-- ==== Sys2Proof/Machine/Wire.lean ====
section
/-! DEFINITION. The lines below the commands: how characters on a crane link or a scale line become commands, how step
telegrams go out character by character, and what a word on the register bus is (R42, R112, R171, R179, R201, R202, 11.6,
11.7). -/

namespace Sys2Proof.Machine

/-! ## Receiving (R42, R112, R202) -/

/-- A character as it arrives: its data bits, and whether its parity is right. -/
structure LineChar where
  data : Byte
  parityOk : Bool := true
  deriving DecidableEq, Repr

/-- The two sorts of line. -/
inductive LineSort where
  | craneLink | scaleLine
  deriving DecidableEq, Repr

/-- What a receiver finds. -/
inductive LineEvent where
  | bad
  | status (r : StatusReport)
  | tag (r : TagReport)
  | sample (r : SampleReport)
  deriving DecidableEq, Repr

/-- The body length laid down for a kind on a line; none where the kind is unknown there (R202). -/
def LineSort.bodyLength : LineSort → Byte → Option Nat
  | .craneLink, k => if k = 0x41 then some 16 else if k = 0x42 then some 6 else none
  | .scaleLine, k => if k = 0x51 then some 6 else none

/-- Two, three and four bytes as one little-endian field. -/
def word16 (a b : Byte) : BitVec 16 := b ++ a
def word24 (a b c : Byte) : BitVec 24 := c ++ (b ++ a)
def word32 (a b c d : Byte) : BitVec 32 := d ++ (c ++ (b ++ a))

/-- The report a body of the right length spells (11.7). -/
def eventOf (kind : Byte) (body : List Byte) : LineEvent :=
  match body with
  | [a0, a1, a2, a3, a4, a5, a6, a7, a8, a9, a10, a11, a12, a13, a14, a15] =>
    .status
      { doneSeq := a0, xEncoder := word16 a1 a2, xLaser := word16 a3 a4, y := word16 a5 a6, hook := word16 a7 a8
        tong := a9, speed := word16 a10 a11, load := word24 a12 a13 a14, faultCode := a15 }
  | [a0, a1, a2, a3, a4, a5] =>
    if kind = 0x51 then .sample { front := word24 a0 a1 a2, rear := word24 a3 a4 a5 }
    else .tag { seq := a0, present := a1, id := word32 a2 a3 a4 a5 }
  | _ => .bad

/-- What the characters of a telegram so far, start character aside, say: not whole yet (none), or an event (R42). -/
def judge (sort : LineSort) (address : Nat) (got : List Byte) : Option LineEvent :=
  match got with
  | [] => none
  | a :: rest =>
    if a ≠ byte address then some .bad
    else
      match rest with
      | [] => none
      | k :: rest =>
        match sort.bodyLength k with
        | none => some .bad
        | some n =>
          match rest with
          | [] => none
          | l :: body =>
            if l ≠ byte n then some .bad
            else if body.length ≤ n then none
            else if sum8 got = 0 then some (eventOf k (body.take n))
            else some .bad

/-- A receiver: outside a telegram (none), or the characters since the start character. -/
abbrev Receiver := Option (List Byte)

/-- One character at a receiver (R42). A bad telegram, like a whole one, ends the telegram. A start character outside a telegram
begins one if its parity is right (log entry 11). -/
def receive (sort : LineSort) (address : Nat) (rx : Receiver) (c : LineChar) : Receiver × Option LineEvent :=
  match rx with
  | none => (if c.data = startChar ∧ c.parityOk then some [] else none, none)
  | some got =>
    if !c.parityOk then (none, some .bad)
    else
      match judge sort address (got ++ [c.data]) with
      | some e => (none, some e)
      | none => (some (got ++ [c.data]), none)

/-- A run of characters: what it leaves in the receiver, and the events in order. -/
def receiveAll (sort : LineSort) (address : Nat) : Receiver → List LineChar → Receiver × List LineEvent
  | rx, [] => (rx, [])
  | rx, c :: rest =>
    let p := receive sort address rx c
    let q := receiveAll sort address p.1 rest
    (q.1, p.2.toList ++ q.2)

/-- The bytes of a STATUS body as a drive sends it (11.7). -/
def statusBody (r : StatusReport) : List Byte :=
  let low := fun {w : Nat} (v : BitVec w) (i : Nat) => v.extractLsb' (8 * i) 8
  [r.doneSeq, low r.xEncoder 0, low r.xEncoder 1, low r.xLaser 0, low r.xLaser 1, low r.y 0, low r.y 1,
    low r.hook 0, low r.hook 1, r.tong, low r.speed 0, low r.speed 1, low r.load 0, low r.load 1, low r.load 2,
    r.faultCode]

/-- The bytes of a TAG body. -/
def tagBody (r : TagReport) : List Byte :=
  r.seq :: r.present :: (List.range 4).map fun i => r.id.extractLsb' (8 * i) 8

/-- The bytes of a SAMPLE body. -/
def sampleBody (r : SampleReport) : List Byte :=
  (List.range 3).map (fun i => r.front.extractLsb' (8 * i) 8)
    ++ (List.range 3).map (fun i => r.rear.extractLsb' (8 * i) 8)

/-- The command an event on a crane's link is. -/
def LineEvent.onCraneLink (c : Fin 4) : LineEvent → Instr
  | .status r => .status c r
  | .tag r => .tag c r
  | _ => .badTelegram c

/-- The command an event on a bay's scale line is. -/
def LineEvent.onScaleLine (b : Fin 3) : LineEvent → Instr
  | .sample r => .sample b r
  | _ => .badSampleTelegram b

/-! ## The receivers and the senders (R42, R44, R112, R171) -/

/-- The line number of a bay's scale line; a crane link has its crane's number. -/
def scaleLine (b : Nat) : Nat := 4 + b

/-- A receiver takes a character; a telegram found waits as the command it is, behind those that wait already. -/
def State.lineTakes (s : State) (line : Nat) (sort : LineSort) (address : Nat) (command : LineEvent → Instr)
    (c : LineChar) : State :=
  let p := receive sort address (s.receiving.find line) c
  { s with
    receiving :=
      match p.1 with
      | some got => s.receiving.put line got
      | none => s.receiving.erase line
    pending := s.pending ++ (p.2.map command).toList }

/-- A character arrives on a crane's link; on that of a crane not fitted it is discarded without being judged (R42). -/
def State.craneCharacter (c : Fin 4) (ch : LineChar) (s : State) : State :=
  if s.fitted c.val then s.lineTakes c.val .craneLink c.val (LineEvent.onCraneLink c) ch else s

/-- A character arrives on a bay's scale line (R112). -/
def State.scaleCharacter (b : Fin 3) (ch : LineChar) (s : State) : State :=
  s.lineTakes (scaleLine b.val) .scaleLine b.val (LineEvent.onScaleLine b) ch

/-- The characters still to send once crane `c`'s link has sent the first of its own, if there is one. -/
def sendFirst (waiting : Tab (List Byte)) (c : Nat) : Tab (List Byte) :=
  match Tab.get [] waiting c with
  | [] => waiting
  | [_] => waiting.erase c
  | _ :: rest => waiting.put c rest

/-- Every crane link sends its next character (R44). -/
def State.transmit (s : State) : State := { s with outgoing := [0, 1, 2, 3].foldl sendFirst s.outgoing }

/-! ## The register bus (9.3, 11.6, R201) -/

/-- The command a 32-bit write into the register window is, `straps` being the pins' level: by offset IDENT, CONTROL, POST,
NOTICE, NOTICE_ON, NOTICE_OFF. -/
def busWrite (straps : Fin 4) (offset : Nat) (value : Word32) : Instr :=
  if offset = 0x00 then .registerWriteIgnored [] (.ident value)
  else if offset = 0x04 then
    if value.getLsbD 31 then .partReset (value.extractLsb' 0 31) straps
    else .registerWriteIgnored [] (.controlResetClear (value.extractLsb' 0 31))
  else if offset = 0x08 then .post value
  else if offset = 0x0C then .notice value
  else if offset = 0x10 then .noticeOn value
  else if offset = 0x14 then .noticeOff value
  else .registerWriteIgnored [] (.otherWidth offset 4 value.toNat)

/-- The command a write of another width is: it is not taken (9.3). -/
def busWriteNarrow (offset width value : Nat) : Instr := .registerWriteIgnored [] (.otherWidth offset width value)

end Sys2Proof.Machine
end

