/-- SESSION_EXPIRY is the report that brings the session its last sample: the model's reading, log entry 4. The 100th
SAMPLE of an arrival that does not settle ends it UNSETTLED, and the bay is EMPTY without a truck; the report bytes of its
answer area, 4 and 4, are the model's reading, log entry 34. -/
def Obligations.SessionExpiryEndsTheArrival : Prop :=
  (∀ (c : Fin 4) (r : StatusReport) (s : State), exec (.sessionExpiry (.hook c r)) s = exec (.status c r) s) ∧
  (∀ (b : Fin 3) (r : SampleReport) (s : State), exec (.sessionExpiry (.platform b r)) s = exec (.sample b r) s) ∧
  ∀ (b : Fin 3) (r : SampleReport) (s : State) (p : PlatformSession) (n take : Nat),
    let f := 4 + 2 * b.val
    let after := fun h : Channel =>
      { h with
        data := true, expiryRunning := true, lastEligible := false
        batchSet :=
          if (s.mode = .run ∨ s.mode = .halted) ∧ h.configured = true ∧ h.fault = false then none else h.batchSet }
    (s.bay b).state = .arriving → (s.bay b).session = some p → p.purpose = .arrival → p.count = 99 →
    (s.bay b).waitingCell = some (n, take) → n < 128 → s.cellIsOf n take = true →
    (s.channel f).zeroSet = none → (s.channel (f + 1)).zeroSet = none →
    ((p.front.take (s.channel f) r.front.toInt).settled (s.channel f)
      && (p.rear.take (s.channel (f + 1)) r.rear.toInt).settled (s.channel (f + 1))) = false →
    ∃ t, exec (.sessionExpiry (.platform b r)) s = .next t ∧
      t.bay b = { (s.bay b).withoutTruck with state := .empty, session := none, waitingCell := none } ∧
      (∀ d, d ≠ b.val → t.bay d = s.bay d) ∧
      (∀ q, t.channel q = if q = f ∨ q = f + 1 then after (s.channel q) else s.channel q) ∧
      t.records = State.records { s with sent := [], channels := t.channels, bays := t.bays } ∧
      ShowsAnswer t n { code := .unsettled, area := [4, 4, 4, 0, 0, 0, 0, 0] } ∧
      t.flags = s.flags ||| Notice.answer.mask ∧ OnlyWrites s t (answerByte n)

/-! ## Bays -/

/-- SET_BAY with every field in range: the bay is configured EMPTY with the values (0 selecting the two defaults), its
area state taken from the input, and its directory group is written. That the bed-hold flag follows the input there too is
the model's reading, log entry 38. -/
def Obligations.SetBayConfiguresTheBay : Prop :=
  ∀ (s : State) (o : Order) (rest : List Order) (b : Nat),
    TakenUp s .lu 0x50 o rest → fieldNat o.body 0 1 = b → b ≤ 2 → fieldNat o.body 2 2 < fieldNat o.body 4 2 →
    fieldNat o.body 4 2 ≤ 60000 → fieldNat o.body 2 2 ≤ fieldNat o.body 6 2 →
    fieldNat o.body 6 2 ≤ fieldNat o.body 4 2 → fieldNat o.body 8 2 ≤ 4000 → fieldNat o.body 10 2 ≤ 500 →
    fieldNat o.body 12 2 ≤ 100 →
    ∃ t, exec .setBay s = .next t ∧
      t.bay b =
        { s.bay b with
          state := .empty, bxLo := fieldNat o.body 2 2, bxHi := fieldNat o.body 4 2, centre := fieldNat o.body 6 2
          frontLine := fieldNat o.body 8 2
          checkMin := if fieldNat o.body 10 2 = 0 then 30 else fieldNat o.body 10 2
          checkPm := if fieldNat o.body 12 2 = 0 then 10 else fieldNat o.body 12 2
          occupied := s.areaLow.contains b, bedHold := s.areaLow.contains b } ∧
      (∀ d, d ≠ b → t.bay d = s.bay d) ∧
      t.records = State.records { s with sent := [], inboundLU := rest, bays := t.bays } ∧
      Answered s t o { code := .done } ∧
      (s.mode ≠ .resetting → t.readBytes (0xC1 + 32 * b) 30 = groupBody t (7 + b))

/-- AREA_CHANGE: the input's level is kept; where it changes the level of a configured bay, over whose bed no crane works
and near which no crane is loaded, the area state and the bed-hold flag follow, and an opened extent's breach list is
empty. Where it closes the extent in RUN or HALTED and one loaded crane's grant overlaps it, that crane is put to the closure
test. With its position used in the extent, or its grant held widened, it is entered in the breach list, with the ZONE_BREACH
entry and the BAY notice. Else its grant is cut at the extent's near edge, a GOTO in progress being sent the LIMIT; or, where the
stopping extent reaches into it, the crane is stopped and listed and its grant cut at the far end of the stopping extent. The
rest of a cut leg waits as a request. Five of these are the model's readings: that a crane's last reported
tong state is that of the last report handed to RU (log entry 65), that a position exactly on the extent's edge lies inside it
(log entry 26), that the span of a leg before the cut is the grant before it (log entry 27), that the STOP gives up a step other
than a GOTO too (log entry 45), and that a leg whose GOTO is given up or waits is sent no LIMIT (log entry 66). -/
def Obligations.AreaChangeFollowsTheInput : Prop :=
  (∀ (b : Fin 3) (low : Bool) (s : State),
    let levels := [0, 1, 2].filter fun k => if k = b.val then low else s.areaLow.contains k
    ((s.bay b).state = .unconfigured ∨ (s.bay b).occupied = low →
      exec (.areaChange b low) s = .next { s with sent := [], touched := {}, areaLow := levels }) ∧
    ((s.bay b).state ≠ .unconfigured → (s.bay b).occupied ≠ low → s.runwayQuiet →
      (∀ c ≤ s.straps, c < 4 → (s.crane c).wholeTong ≠ .closedLoaded ∧ s.workBed c ≠ some b.val) →
      ∃ t, exec (.areaChange b low) s = .next t ∧
        t.bay b =
          { s.bay b with occupied := low, bedHold := low, breach := if low then (s.bay b).breach else [] } ∧
        (∀ d, d ≠ b.val → t.bay d = s.bay d) ∧
        t.records = State.records { s with sent := [], areaLow := levels, bays := t.bays } ∧
        t.flags = s.flags ∧ OnlyWrites s t (fun _ => false))) ∧
  ∀ (b : Fin 3) (k : Fin 4) (s : State),
    let levels := [0, 1, 2].filter fun d => if d = b.val then true else s.areaLow.contains d
    let c := s.crane k
    let e := s.extent b
    let u := c.positionUsed
    let m : Int := s.runway.margin
    let coil := match (s.recordAt (.hook k)).bind s.coil? with
      | some v => v.id
      | none => 0
    let entry : JournalEntry :=
      { kind := 6, subject := b, coil := coil, detail := [byte k.val, 0] ++ leBytes 2 u.lo.toNat ++ leBytes 2 u.hi.toNat }
    let notices := s.flags ||| Notice.bay.mask ||| Notice.entry.mask
    let closing : Bay := { s.bay b with occupied := true, bedHold := true }
    let listing : Bay := { closing with breach := (s.bay b).breach ++ [k.val] }
    s.mode = .run ∨ s.mode = .halted → (s.bay b).state ≠ .unconfigured → (s.bay b).occupied = false → s.runwayQuiet →
    k.val ≤ s.straps → c.wholeTong = .closedLoaded → k.val ∉ (s.bay b).breach →
    max c.grant.lo e.lo < min c.grant.hi e.hi → (∀ j ≤ s.straps, j < 4 → s.workBed j ≠ some b.val) →
    (∀ j ≤ s.straps, j < 4 → j ≠ k.val → (s.crane j).wholeTong ≠ .closedLoaded) → s.journalTakes 1 = true →
    (c.heldWide = true ∨ u.lo ≤ e.hi ∧ e.lo ≤ u.hi →
      ∃ t, exec (.areaChange b true) s = .next t ∧ t.bay b = listing ∧ (∀ d, d ≠ b.val → t.bay d = s.bay d) ∧
        t.records = State.records
          { s with sent := [], areaLow := levels, bays := t.bays, writeCount := t.writeCount } ∧
        JournaledInOrder s t [entry] ∧ t.flags = notices ∧ OnlyWrites s t (s.journalPlace 1)) ∧
    ∀ west : Bool,
      let stop := s.stopping k
      let reaches := max stop.lo e.lo < min stop.hi e.hi
      let g : Span :=
        if west then { c.grant with hi := if reaches then stop.hi else e.lo }
        else { c.grant with lo := if reaches then stop.lo else e.hi }
      c.heldWide = false → (if west = true then u.hi < e.lo else e.hi < u.lo) →
      g.lo ≤ g.hi → c.grant.lo ≤ g.lo → g.hi ≤ c.grant.hi →
      (c.leg = none ∨
        ∃ l, c.leg = some l ∧
          let span : Span :=
            { lo := max (min g.lo (l.targetX - m)) s.runway.lo, hi := min (max g.hi (l.targetX + m)) s.runway.hi }
          (if west = true then g.hi < e.hi ∧ g.hi < c.grant.hi ∧ g.hi < l.targetX + m
            else e.lo < g.lo ∧ c.grant.lo < g.lo ∧ l.targetX - m < g.lo) ∧
          s.blockers k span = []) →
      ∃ t, exec (.areaChange b true) s = .next t ∧ t.bay b = (if reaches then listing else closing) ∧
        (∀ d, d ≠ b.val → t.bay d = s.bay d) ∧
        t.crane k =
          { c with
            grant := g
            givenUp :=
              if reaches ∧ c.step ≠ none ∧ c.givenUp = .no then (if c.gotoInProgress then .zone else .stop)
              else c.givenUp } ∧
        (∀ j, j ≠ k.val → t.crane j = s.crane j) ∧
        t.requests = (match c.leg with
          | some l =>
            [{ crane := k, kind := l.kind, targetX := l.targetX, targetY := l.targetY, seq := l.seq, remainder := true }]
          | none => []) ∧
        t.sent =
          (if reaches then [(k.val, .stop c.currentNumber true)]
          else if c.gotoInProgress = true then [(k.val, .limit c.currentNumber g.lo g.hi)] else []) ∧
        Transmitted s t ∧
        t.records = State.records
          { s with
            sent := t.sent, outgoing := t.outgoing, areaLow := levels, bays := t.bays, cranes := t.cranes
            requests := t.requests, writeCount := t.writeCount } ∧
        JournaledInOrder s t (if reaches then [entry] else []) ∧ t.flags = (if reaches then notices else s.flags) ∧
        OnlyWrites s t (s.journalPlace 1)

----------------

**EXERCISE DESCRIPTION**
Transcribe the records above exactly, from the opening line down to and including the line with "def LineSort.bodyLength : LineSort".

**OUTPUT FOR THIS EXERCISE**
-- ==== Sys2Proof/Machine/Wire.lean ====
section
/-! DEFINITION. The lines below the commands: how characters on a crane link or a scale line become commands, how step
telegrams go out character by character, and what a word on the register bus is (R42, R112, R171, R179, R201, R202, 11.6,
11.7). -/

namespace Sys2Proof.Machine

/-! ## Receiving (R42, R112, R202) -/

/-- A character as it arrives: its data bits, and whether its parity is right. -/
structure LineChar where
  data : Byte
  parityOk : Bool := true
  deriving DecidableEq, Repr

/-- The two sorts of line. -/
inductive LineSort where
  | craneLink | scaleLine
  deriving DecidableEq, Repr

/-- What a receiver finds. -/
inductive LineEvent where
  | bad
  | status (r : StatusReport)
  | tag (r : TagReport)
  | sample (r : SampleReport)
  deriving DecidableEq, Repr

/-- The body length laid down for a kind on a line; none where the kind is unknown there (R202). -/
def LineSort.bodyLength : LineSort → Byte → Option Nat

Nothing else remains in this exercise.